• What is being asked
Retype exactly the lines that run from the start of the data to the line holding "state (R179). -/", including both, and only those.

[Records from a data source]
-- ==== Sys2Proof/Machine/Rx.lean ====
section
/-! DEFINITION. Rx: the five RX commands (spec/41_assembler.md). -/

namespace Sys2Proof.Machine

/-- RX_PUSH (R161), under the block's FULL_VALID_POLICY, which is OPEN (R163). -/
def execRxPush (b : Byte) (s : State) : Result :=
  respond .ack { s with rx := s.rx.push codec.fullValidPolicy b }

/-- RX_COMPLETE (R166). -/
def execRxComplete (s : State) : Result := respond (.bool s.rx.complete) s

/-- RX_VALID (R167). -/
def execRxValid (s : State) : Result := respond (.bool s.rx.valid) s

/-- RX_DECODE (R169); it changes no state (R179). -/
def execRxDecode (s : State) : Result := respond (.decoded (s.rx.decoded codec)) s

/-- RX_RESET (R180); the TX side keeps its values (R271). -/
def execRxReset (s : State) : Result := respond .ack { s with rx := s.rx.clear }

end Sys2Proof.Machine
end

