-- ==== Sys2Proof/Machine/Tx.lean ====
section
/-! DEFINITION. Tx: the encode commands and the read-out command (spec/42_encoder.md). The response of an encode command is
the frame's length (R211). -/

namespace Sys2Proof.Machine

/-- Emits a frame and responds with its length (R211). -/
def emitAndRespond (mt : Byte) (payload : List Byte) (s : State) : Result :=
  respond (.length (6 + payload.length)) { s with tx := emit codec mt payload }

/-- TX_CONNECT (R212). -/
def execTxConnect (s : State) : Result := emitAndRespond Wire.mtConnect Wire.connectPayload s

/-- TX_INFO_REQ (R213). -/
def execTxInfoReq (kind : InfoKind) (s : State) : Result := emitAndRespond Wire.mtInfoReq (infoReqPayload codec kind) s

/-- TX_SETTINGS (R214). A reserved bit or index of the operand is refused by the decoder, so the record here is the one
`settings_in` spells. -/
def execTxSettings (st : Settings) (s : State) : Result :=
  emitAndRespond Wire.mtSettingsWrite (settingsPayload codec st) s

/-- TX_READ (R218). -/
def execTxRead (i : BitVec 5) (s : State) : Result := respond (.byte (s.tx.byte i.toNat)) s

end Sys2Proof.Machine
end

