-- ==== Sys2Proof/Certificates/Slice0/Obligations.lean ====
section
/-! DEFINITION. Obligations: the statements for the provers. Numbers and tables are written out from the spec here, not taken
from the model, wherever a rule gives them. A statement whose rule depends on FULL_VALID_POLICY holds under both values
(spec/41_assembler.md R163). -/

namespace Sys2Proof.Claims

open Sys2Proof Sys2Proof.Machine

/-- `op` of a command word, as a number (R70). -/
def opNat (c : Command) : Nat := c.word.toNat / 256

/-- `imm` of a command word, as a number (R70). -/
def immNat (c : Command) : Nat := c.word.toNat % 256

/-- The reserved values of `op` (R73). -/
def ReservedOp (c : Command) : Prop :=
  opNat c = 0x00 ∨ (0x06 ≤ opNat c ∧ opNat c ≤ 0x0F) ∨ (0x14 ≤ opNat c ∧ opNat c ≤ 0x1F) ∨ 0x24 ≤ opNat c

/-- A must-be-zero bit of imm is 1 (R72, R74). -/
def NonZeroImm (c : Command) : Prop :=
  ((opNat c = 0x02 ∨ opNat c = 0x03 ∨ opNat c = 0x04 ∨ opNat c = 0x05 ∨ opNat c = 0x10 ∨ opNat c = 0x12) ∧ immNat c ≠ 0)
    ∨ (opNat c = 0x11 ∧ immNat c / 2 ≠ 0) ∨ (opNat c = 0x13 ∧ immNat c / 32 ≠ 0)

/-- `settings_in[31:27] ≠ 0` on a TX_SETTINGS (R79). -/
def ReservedPortBits (c : Command) : Prop := opNat c = 0x12 ∧ c.settingsIn.toNat / 2 ^ 27 ≠ 0

/-- A valid field of `settings_in` holds an index that R80 marks reserved, on a TX_SETTINGS (R81). -/
def ReservedIndex (c : Command) : Prop :=
  opNat c = 0x12 ∧
    ((c.settingsIn.toNat / 2 ^ 2 % 2 = 1 ∧ 5 ≤ c.settingsIn.toNat / 2 ^ 3 % 8)
      ∨ (c.settingsIn.toNat / 2 ^ 6 % 2 = 1 ∧ 6 ≤ c.settingsIn.toNat / 2 ^ 7 % 8)
      ∨ (c.settingsIn.toNat / 2 ^ 10 % 2 = 1 ∧ 7 ≤ c.settingsIn.toNat / 2 ^ 11 % 8)
      ∨ (c.settingsIn.toNat / 2 ^ 14 % 2 = 1 ∧ 7 ≤ c.settingsIn.toNat / 2 ^ 15 % 8))

/-- The programmer-visible state is the same (R20). -/
def SameBlock (s t : State) : Prop := t.rx = s.rx ∧ t.tx = s.tx

/-- The transmit buffer holds exactly the bytes `bs`, every byte after them is 0x00, and `tx_len` is their number. -/
def TxHolds (t : State) (bs : List Byte) : Prop := t.tx.len = bs.length ∧ ∀ i < 32, t.tx.byte i = bs.getD i 0x00

/-- An encode command went from `s` to `t`: the transmit buffer holds `bs`, the response is the frame's length, and the receive
side, the refusal mark and the host's further commands are unchanged. -/
def Encoded (s t : State) (bs : List Byte) : Prop :=
  TxHolds t bs ∧ t.response = some (.length bs.length) ∧ t.rx = s.rx ∧ t.refusalMark = s.refusalMark ∧ t.pending = s.pending

/-- A command responded `v` and changed nothing else. -/
def Responded (v : Response) (s : State) : Result := .next { s with response := some v }

/-- `rx_valid` written out from spec/10_state.md R26 and R27, with L = rx_buf[4]. -/
def ValidFrame (s : State) : Prop :=
  5 ≤ s.rx.cursor ∧ 6 + (s.rx.byte 4).toNat ≤ s.rx.cursor ∧ s.rx.byte 0 = 0xFC ∧ s.rx.byte 2 = 0x01 ∧ s.rx.byte 3 = 0x30
    ∧ s.rx.byte (5 + (s.rx.byte 4).toNat) = chk (firstBytes s.rx.buf (5 + (s.rx.byte 4).toNat))

/-- `pay(p)` written out from spec/41_assembler.md R169 and R178. -/
def pay (s : State) (p : Nat) : Option Byte := if p < (s.rx.byte 4).toNat then some (s.rx.byte (5 + p)) else none

/-- The host's RX_PUSH commands for a sequence of bytes, first byte first (`rx.feed`, R110). -/
def pushes (bs : List Byte) : List Command := bs.map fun b => ⟨0x01#8 ++ b, 0⟩

/-- The wire codes of spec/30_encoding.md R103 to R107. -/
def powerWire : Power → Byte
  | .off => 0x00 | .on => 0x01
def modeWire : Mode → Byte
  | .heat => 0x01 | .dry => 0x02 | .cool => 0x03 | .fan => 0x07 | .auto => 0x08
def fanWire : Fan → Byte
  | .auto => 0x00 | .quiet => 0x01 | .f1 => 0x02 | .f2 => 0x03 | .f3 => 0x05 | .f4 => 0x06
def vaneWire : Vane → Byte
  | .auto => 0x00 | .v1 => 0x01 | .v2 => 0x02 | .v3 => 0x03 | .v4 => 0x04 | .v5 => 0x05 | .swing => 0x07
def wideVaneWire : WideVane → Byte
  | .fullLeft => 0x01 | .halfLeft => 0x02 | .center => 0x03 | .halfRight => 0x04 | .fullRight => 0x05
  | .leftAndRight => 0x08 | .swing => 0x0C

/-- A decoded enum field is the value whose wire code the payload byte is, and invalid when there is no byte or no value
(spec/40_frame_model.md R129; spec/41_assembler.md R173). -/
def FieldRead {α : Type} (b : Option Byte) (wire : α → Byte) (f : Option α) : Prop :=
  ∀ v, f = some v ↔ b = some (wire v)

• Your solution
-- ==== Sys2Proof/Machine/Rx.lean ====
section
/-! DEFINITION. Rx: the five RX commands (spec/41_assembler.md). -/

namespace Sys2Proof.Machine

/-- RX_PUSH (R161), under the block's FULL_VALID_POLICY, which is OPEN (R163). -/
def execRxPush (b : Byte) (s : State) : Result :=
  respond .ack { s with rx := s.rx.push codec.fullValidPolicy b }

/-- RX_COMPLETE (R166). -/
def execRxComplete (s : State) : Result := respond (.bool s.rx.complete) s

/-- RX_VALID (R167). -/
def execRxValid (s : State) : Result := respond (.bool s.rx.valid) s

/-- RX_DECODE (R169); it changes no state (R179). -/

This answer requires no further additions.